/-- A running state: the reset for an image, with `pc` and registers 1, 2 and 3 set. -/
def st (img : List Word) (pc : Nat) (x1 x2 x3 : Word) : State :=
  { State.ofImage img with pc := pc, regs := #v[0, x1, x2, x3, 0, 0, 0, 0] }

/-- A record of an opcode text and up to three operand texts, with no label. -/
def rec3 (opcode op0 op1 op2 : String) : Record :=
  ⟨none, some opcode.toList, some op0.toList, some op1.toList, some op2.toList⟩

/-- A record of a label and an opcode text. -/
def labelled (label opcode : String) : Record :=
  ⟨some label.toList, some opcode.toList, none, none, none⟩

/-! ## WellFormed smoke: the offset check refuses a term on either side of its range -/

theorem test_wf_refuses_offset_above :
    (Instr.lw 0 1 32768).wf = false ∧ (Instr.sw 0 1 32768).wf = false ∧
      (Instr.beq 0 1 32768).wf = false := by decide

theorem test_wf_refuses_offset_below :
    (Instr.lw 0 1 (-32769)).wf = false ∧ (Instr.sw 0 1 (-32769)).wf = false ∧
      (Instr.beq 0 1 (-32769)).wf = false := by decide

/-! ## Decoding: words written out bit by bit (30_encoding.md R83 to R86: unused, opcode, regA, regB,
low part) -/

theorem test_decode_add : decode 0b0000000_000_001_010_0000000000000_011#32 = .add 1 2 3 := by decide
theorem test_decode_nor : decode 0b0000000_001_111_000_0000000000000_101#32 = .nor 7 0 5 := by decide
theorem test_decode_lw : decode 0b0000000_010_000_001_1111111111111111#32 = .lw 0 1 (-1) := by decide
theorem test_decode_sw : decode 0b0000000_011_111_000_0000000000000101#32 = .sw 7 0 5 := by decide
theorem test_decode_beq : decode 0b0000000_100_001_010_1000000000000000#32 = .beq 1 2 (-32768) := by decide
theorem test_decode_jalr : decode 0b0000000_101_100_111_0000000000000000#32 = .jalr 4 7 := by decide
theorem test_decode_halt : decode 0b0000000_110_000_000_0000000000000000#32 = .halt := by decide
theorem test_decode_noop : decode 0b0000000_111_000_000_0000000000000000#32 = .noop := by decide

/-- DEC05, DEC06, DEC08, DEC02: ignored bits do not matter. -/
theorem test_decode_ignores_unused_bits :
    decode 0x000A0023 = .add 1 2 3 ∧ decode 0xFE8A0003 = .lw 1 2 3 ∧ decode 0x01671234 = .jalr 4 7 ∧
      decode 0xFFFFFFFF = .noop := by decide

/-- E01, E02, E20, E25, E27, E50, E53, E55: the encoder's words. -/
theorem test_encode_words :
    [Instr.add 1 2 3, .nor 1 2 3, .lw 0 1 (-1), .sw 7 0 5, .beq 0 0 (-1), .jalr 4 7, .halt, .noop].map
        (fun i => (encode i).toNat) =
      [655363, 4849667, 8519679, 16252933, 16842751, 23527424, 25165824, 29360128] := by decide

theorem test_decodeTableWord :
    decodeTableWord 32 23527424 = some (.jalr 4 7) ∧ decodeTableWord 64 0 = none := by decide

theorem test_withFetchWord_runs_noop :
    (State.reset.withFetchWord 32 29360128).next?.map (fun t => (t.pc, t.count, t.run)) =
      some (1, 1, .running) := by decide

/-! ## One step of each instruction -/

/-- A02: the sum wraps. -/
theorem test_add_wraps :
    (st [655363] 0 2147483647 1 0).next?.map (fun t => (t.readReg 3, t.pc, t.count)) =
      some (0x80000000, 1, 1) := by decide

/-- A05: register 0 is writable. -/
theorem test_add_writes_register_0 :
    (st [589824] 0 5 0 0).next?.map (fun t => t.readReg 0) = some 10 := by decide

/-- N01. -/
theorem test_nor : (st [4849667] 0 5 3 0).next?.map (fun t => (t.readReg 3).toInt) = some (-8) := by
  decide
——
### TASK STATEMENT
Considering each line of the records on its own, count those that contain "next" and give only that number.

### SOLUTION FOR THIS PROBLEM
4